2) Any of the juices. On a particularly slow evening, I decided to clean the nozzles. They were absolutely covered with mold. Oh, and we only got the machine about 6 months before. As far as I know, the one previous was NEVER cleaned.
3) McDonald's salads. It was probably just the place I worked at that was a craphole, but I was yelled at once because I threw out a bucket of shredded cheese that had maggots in it. Apparently, I should have scraped them off and used the rest.
4) Ice cream. My first day on the job, they were showing me how to clean the ice cream machine. Apparently, it hadn't been cleaned in months and people just kept resetting the machines clean cycle. I was twisting off nozzles and noticed it was blocked.
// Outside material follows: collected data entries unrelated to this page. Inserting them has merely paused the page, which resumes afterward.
-- ==== Sys2Proof/Machine/Lookout.lean ====
section
/-! DEFINITION. The Lookout port and JTAG (R30, R391 to R395). -/
namespace Sys2Proof.Machine

/-- READ (Table 18.1): bytes from the address upward; a misaligned address gives zeros. Only the counts of R356 to R358 move. -/
def execLookoutRead (dt : Nat) (address : Word) (length : Nat) (s : State) : Host.Outcome State Fault Refusal :=
  ok s dt fun h => h.whenB (1 ≤ h.sta.stage) fun h =>
    let a := address.toNat
    let mis := a % 4 != 0
    let data := if mis then List.replicate length 0 else h.spaceBytes s.mem a length
    let bad := mis || h.anyUnmapped s.mem a length
    let h := h.whenB (!mis) fun h => h.noteRead s.mem a length
    { h with lko := { h.lko with badAddr := bad, spiReads := inc h.lko.spiReads, sdo := data } }

/-- STATUS: LKO_STATUS bits [7:0], repeated (Table 18.1). -/
def execLookoutStatus (dt length : Nat) (s : State) : Host.Outcome State Fault Refusal :=
  ok s dt fun h => h.whenB (1 ≤ h.sta.stage) fun h =>
    { h with lko := { h.lko with sdo := List.replicate length (BitVec.ofNat 8 h.lkoStatus) } }

/-- Any other first byte: the transaction is ignored and counted (R392). -/
def execLookoutUnknownOpcode (dt : Nat) (opcode : Byte) (s : State) : Host.Outcome State Fault Refusal :=
  ok s dt fun h => h.whenB (1 ≤ h.sta.stage && opcode != 0x0B && opcode != 0x05) fun h =>
    { h with lko := { h.lko with spiRefused := inc h.lko.spiRefused, sdo := [] } }

/-- JTAG offers boundary scan and IDCODE only (R30); it works from S1 (R63). -/
def execJtagAccess (dt : Nat) (idcode : Bool) (s : State) : Host.Outcome State Fault Refusal :=
  ok s dt fun h => h.whenB (1 ≤ h.sta.stage && idcode) fun h => h.onPins fun p => { p with tdo := Config.idcode.toNat }

end Sys2Proof.Machine
end

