-- ==== Sys2Proof/Machine/Search.lean ====
section
/-! DEFINITION. What Cairn computes (R164, R165, R168 to R174) and its reports (R177, R178). Sums and products between the roundings that
the spec states are exact, values held in the work area aside (log 100). -/
namespace Sys2Proof.Machine

/-- A detection (Table 8.6), its metric as a ratio of powers. -/
structure Detection where
  family : Nat
  ext : Bool
  edge : Bool
  signature : Nat
  row : Nat
  col : Nat
  delayPs : Nat
  freqMhz : Int
  ratio : Rat
  power : Int
  deriving DecidableEq, Repr

namespace Cairn
open Dsp

/-! ### Complex arithmetic -/

/-- A complex number. -/
abbrev Cx := Rat × Rat
def mul (x y : Cx) : Cx := (x.1 * y.1 - x.2 * y.2, x.1 * y.2 + x.2 * y.1)
def sum (l : List Cx) : Cx := l.foldl (fun a x => (a.1 + x.1, a.2 + x.2)) (0, 0)
def power (x : Cx) : Rat := x.1 * x.1 + x.2 * x.2
/-- e^(j2π a / n), n a multiple of 4. -/
def cis (a : Int) (n : Nat) : Cx := let b := (a % (n : Int)).toNat; (cosOf b n, sinOf b n)
/-- A sample. -/
def cx (x : Sig) : Cx := (x.i, x.q)

/-! ### Beams (R170, R171) -/

/-- The lowest `n` bits of a number in reverse. -/
def reverseBits : Nat → Nat → Nat
  | 0, _ => 0
  | n + 1, j => j % 2 * 2 ^ n + reverseBits n (j / 2)
/-- Grid row and column of beam number j of an occasion (R171). -/
def beamOf (o : Occasion) (j : Nat) : Nat × Nat :=
  let r := reverseBits (Nat.log2 (o.rows * o.cols)) j
  ((o.row0 + r / o.cols) % o.gridRows, (o.col0 + r % o.cols) % o.gridCols)
/-- Beam numbers of an extension block (R176). -/
def beamsOf (o : Occasion) (b : Nat) : List Nat := (List.range (blockBeams o b)).map fun i => o.beams + 64 * b + i
/-- B_π(i, j) of the paths' values x (R170). -/
def beam (geo : List Geo) (o : Occasion) (pol i j : Nat) (x : Nat → Cx) : Cx :=
  sum ((List.range 64).filterMap fun p =>
    (geo[p]?.filter fun g => g.pol == pol).map fun g =>
      mul (x p) (cis (4 * (i * g.row * o.gridCols + j * g.col * o.gridRows) : Nat) (4 * o.gridRows * o.gridCols)))

/-! ### Sequences (R164, R165) -/

/-- conj(X(k)) of a Zadoff-Chu family (R164). -/
def conjZc (f : Family) (k : Nat) : Cx := cis (2 * f.root * k * (k + 1) : Nat) (4 * f.length)
/-- Search rate of a family in Hz (R163). -/
def rateOf (f : Family) : Nat := familyNs f * familyHz f.scs
/-- Tone of group g of signature s (R165). -/
def toneOf (f : Family) (s g : Nat) : Nat := (s + f.hop.getD (g % f.root) 0) % f.length
/-- The share of the search samples' noise that a correlation output carries, by the number of values summed and what they are divided by. -/
def noiseGain (f : Family) : Rat :=
  if f.kind = 2 then (f.root * f.cs * familyNs f : Nat) else (f.length : Rat) / familyNs f

end Cairn

namespace Hw
open Dsp Cairn

/-! ### The correlator (R168) -/

/-- Twice the centre of a family's band in Hz from the carrier's centre: the band begins half a spacing below the first subcarrier of
START_PRB (R164, R166). -/
def bandMid2 (h : Hw) (o : Occasion) (f : Family) : Int :=
  (24 * (o.startPrb : Int) - 12 * h.nRbNow o.carrier - 1) * scsHz (h.scsOf o.carrier) + f.length * familyHz f.scs
/-- First sample at a rate at or after the opening of the burst (R166). -/
def burstAt (h : Hw) (rate : Nat) (o : Occasion) : Nat := firstAt rate (h.tickAt o.target)
/-- Path p is enabled for the uplink at C = c (R170). -/
def hears (h : Hw) (p c : Nat) : Bool := ((h.path p).adc.find? fun w => decide (w.c ≤ c)).any (·.on)
/-- The carrier's stream mixed to the middle of the family's band, decimated to the search rate, and rounded (R168); samples of a path that
is not enabled for the uplink count as zero (R170). -/
def corrStream (h : Hw) (o : Occasion) (f : Family) (p : Nat) : Stream :=
  let rate := h.fftRate o.carrier
  let n0 := (h.burstAt rate o : Int)
  let mid := h.bandMid2 o f
  let mixed : Stream := fun n =>
    let z := mul (cx (h.fftStream p o.carrier n)) (cis (-(mid * (n - n0))) (2 * rate))
    { i := z.1, q := z.2, flag := (h.fftStream p o.carrier n).flag }
  let low := quant (fir (.cairn f.length f.scs) 1 (rate / rateOf f) (quant mixed))
  fun n => if h.hears p (n.toNat * Config.fc / rateOf f) then low n else {}
/-- First search sample of repetition r of a Zadoff-Chu family: MAX_DELAY and r repetition periods after the opening (R167). -/
def repAt (h : Hw) (o : Occasion) (f : Family) (r : Nat) : Nat :=
  ceilDiv ((h.tickAt o.target * 100000 + o.maxDelay * 983040) * rateOf f) (Config.fc * 100000) + r * familyNs f
/-- First search sample of the window of symbol group g of repetition r of a tone-hopping family (R165, R167). -/
def groupAt (h : Hw) (o : Occasion) (f : Family) (r g : Nat) : Nat :=
  h.burstAt (rateOf f) o + familyNs f * ((r * f.root + g) * (4 * f.cs + 1) + 1) / 4
/-- One lag of repetition r of a Zadoff-Chu family (R168): N_s-point FFT, the L used bins times conj(X(k)), N_s-point inverse FFT. Lags count
from the opening of the burst: the turn takes out the time from there to the window's first sample. -/
def lagZc (h : Hw) (o : Occasion) (f : Family) (p r lag : Nat) : Cx :=
  let ns := familyNs f
  let s0 := h.repAt o f r
  let x := h.corrStream o f p
  let bin := fun (k : Nat) => (k : Int) - ((f.length - 1) / 2 : Nat)
  let y := fun (k : Nat) => sum ((List.range ns).map fun n => mul (cx (x (s0 + n : Nat))) (cis (-(bin k * n)) ns))
  let late := (s0 * Config.fc : Int) - h.tickAt o.target * rateOf f
  let z := sum ((List.range f.length).map fun k =>
    mul (mul (y k) (conjZc f k)) (mul (cis (-(bin k * late)) (ns * Config.fc)) (cis (bin k * lag) ns)))
  (z.1 / ns, z.2 / ns)
/-- One delay bin of a start tone of repetition r of a tone-hopping family (R165): the symbols of a group summed, then the N_s-point DFT over
the tone positions of the groups. Each group's phase counts from the opening of its window (log 101). -/
def lagTone (h : Hw) (o : Occasion) (f : Family) (p r lag : Nat) : Cx :=
  let ns := familyNs f
  let x := h.corrStream o f p
  let mid := h.bandMid2 o f
  sum ((List.range f.root).map fun g =>
    let tone := toneOf f (lag / ns) g
    let s := h.groupAt o f r g
    let y := sum ((List.range (f.cs * ns)).map fun m =>
      mul (cx (x (s + m : Nat))) (cis (-((2 * (tone : Int) + 1 - f.length) * m)) (4 * ns / 2)))
    mul (mul y (cis (mid * ((s : Int) - h.burstAt (rateOf f) o)) (4 * rateOf f / 2))) (cis (tone * (lag % ns) : Nat) ns))
/-- A correlation output. -/
def lagOf (h : Hw) (o : Occasion) (f : Family) (p r lag : Nat) : Cx := if f.kind = 2 then h.lagTone o f p r lag else h.lagZc o f p r lag
/-- The coherent sum of group g for a hypothesis (R172): repetition i of the group turned by e^(-j2π f_h i T_rep). -/
def coherent (h : Hw) (o : Occasion) (f : Family) (p hyp g lag : Nat) : Cx :=
  let z := sum ((List.range o.coh).map fun i =>
    mul (h.lagOf o f p (g * o.coh + i) lag) (cis (-((2 * (hyp : Int) + 1 - o.freqHyp) * i)) (4 * o.coh)))
  (Config.work z.1, Config.work z.2)
/-- Power of both polarisations of a beam in group g (R170, R172), the sums of the paths in `gone` read as zero (R178). -/
def beamPower (h : Hw) (o : Occasion) (f : Family) (gone : List Nat) (j hyp g lag : Nat) : Rat :=
  let at_ := beamOf o j
  let x := fun p => if gone.contains p then (0, 0) else h.coherent o f p hyp g lag
  power (beam h.image.geometry o 0 at_.1 at_.2 x) + power (beam h.image.geometry o 1 at_.1 at_.2 x)
/-- The families of an occasion, with their places in it. -/
def famsIn (h : Hw) (o : Occasion) : List (Family × Nat) := (o.families.filterMap h.family).zipIdx
/-- Place of a coherent sum in a path's buffer: families, hypotheses and lags in order. -/
def sumPlace (h : Hw) (o : Occasion) (fam hyp lag : Nat) : Nat :=
  sumL (((h.famsIn o).take fam).map fun f => o.freqHyp * famBins f.1) + hyp * (((h.famsIn o)[fam]?).map fun f => famBins f.1).getD 0 + lag
/-- Paths whose sum at a place of the buffer is lost (R178). -/
def sumsLost (l : List WorkUe) (place : Nat) : List Nat :=
  (l.filter fun e => !e.corrected && e.cell == place).filterMap fun e => e.buffer.map (·.val)
/-- The cells of group g, every beam that the occasion may evaluate among them (R172), as the words met with errors leave them. -/
def groupCells (h : Hw) (o : Occasion) (g : Nat) (ue : List WorkUe) : List Cell :=
  ((h.famsIn o).map fun f => ((List.range (o.beams + o.ext)).map fun j => ((List.range o.freqHyp).map fun hyp =>
    (List.range (famBins f.1)).map fun lag =>
      { fam := f.2, beam := j, hyp := hyp, lag := lag
        p := h.beamPower o f.1 (if ue.isEmpty then [] else sumsLost ue (h.sumPlace o f.2 hyp lag)) j hyp g lag : Cell }).flatten).flatten).flatten
/-- The power of a group added into the cells, held as the work area holds it. -/
def addCells (old new : List Cell) : List Cell :=
  if old.isEmpty then new.map fun c => { c with p := Config.work c.p }
  else List.zipWith (fun a b => { a with p := Config.work (a.p + b.p) }) old new
/-- The instant at which group g of an occasion begins, in 10^-5 cc; the first one begins with the span (R167). -/
def groupEdge (h : Hw) (o : Occasion) (g : Nat) : Nat :=
  h.tickFine o.target + if g = 0 then 0 else occFine (o.families.filterMap h.family) o.maxDelay o.coh g
/-- A flagged sample of an enabled path lies in the correlator's input between two instants of the span, in 10^-5 cc (R168, R178). -/
def spanFlag (h : Hw) (o : Occasion) (a b : Nat) : Bool :=
  let rate := h.fftRate o.carrier
  let at_ := fun (t : Nat) => ceilDiv (t * rate) (Config.fc * 100000)
  (List.range 64).any fun p => (h.path p).adc.any (·.on) && (List.range (at_ b - at_ a)).any fun i =>
    let n := at_ a + i
    h.hears p (ccOf rate n) && (h.fftStream p o.carrier n).flag
/-- Group `groups` of an occasion has ended at the pins, for its slowest family (R167). -/
def groupEnded (h : Hw) (o : Occasion) : Bool :=
  decide (h.tickFine o.target + occFine (o.families.filterMap h.family) o.maxDelay o.coh (o.groups + 1) ≤ h.nowFine)
/-- C from which the samples of an active occasion's present group are still needed, a window before it included. -/
def searchFrom (h : Hw) : Nat :=
  let start := fun (o : Occasion) =>
    let fs := o.families.filterMap h.family
    h.tickAt (o.target - 16) + (fs.map fun f => o.groups * o.coh * repPeriod f).foldl Nat.min (2 ^ 64)
  (h.crn.occasions.filter (·.active)).foldl (fun a o => Nat.min a (start o)) (2 ^ 64)
/-- Words of the work area that a failure has reached before and that the occasion reads (R178, R358; log 129). -/
def workMet (m : Mem) (o : Occasion) (ue : List WorkUe) : List WorkUe :=
  m.bad.filterMap fun e =>
    let a := 8 * e.1
    if 0x20A00000 ≤ a ∧ a < 0x21000000 ∧ m.valid.contains e.1 ∧ !(ue.any fun x => x.address / 8 == e.1) then
      (Config.workPlace o.order e.1).map fun x =>
        { address := a, cell := x.1, corrected := !e.2, buffer := if h : x.2 < 64 then some ⟨x.2, h⟩ else none }
    else none
/-- Words met with errors in the work area: each counts as a read that finds it so (R356 to R358), and keeps its error until it is written
whole. -/
def workErrors (h : Hw) (m : Mem) (l : List WorkUe) : Hw × Mem :=
  let m := l.foldl (fun m x => m.spoil (x.address / 8) (!x.corrected)) m
  (h.each l fun h x => match m.err (x.address / 8) with
    | some ue => h.noteWord (x.address / 8) ue
    | none => h, m)
/-- Cells with those of uncorrectable words at zero. -/
def zeroed (l : List WorkUe) (c : List Cell) : List Cell :=
  c.zipIdx.map fun x => if l.any fun e => e.cell == x.2 && !e.corrected && e.buffer.isNone then { x.1 with p := 0 } else x.1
I had assumed a little ice cream built up a that's it. Nope. About a hundred or more maggots were caked in the machine."
"It's almost all frozen: your lobster, soup, veggies - all microwaved. If any of your food isn't hot enough, microwave. Plus, if you order fries, anyone who walks through the kitchen and sees the plate on expo probably ate a good portion of them.
At my restaurant, they kept cooked and raw meat literally right next to each other, but wondered why people complained about getting sick. All around distasteful.
Also, anything 'vegetarian' actually isn't. All the soups have meat or meat bases in them.
And 85% of the time, your food has been touched by hands that likely weren't recently washed. Plating the food before it's served means one of the staff touched it with bare hands because they're too lazy to use gloves. I never ate anything there when I worked there.
I always felt bad for customers who ordered the Oreo Madness for dessert. Costs something like $6.50, for literally just one relatively small Klondike Oreo ice cream sandwich, taken out of its individual packaging, and slapped on a plate with some powdered sugar and chocolate sauce.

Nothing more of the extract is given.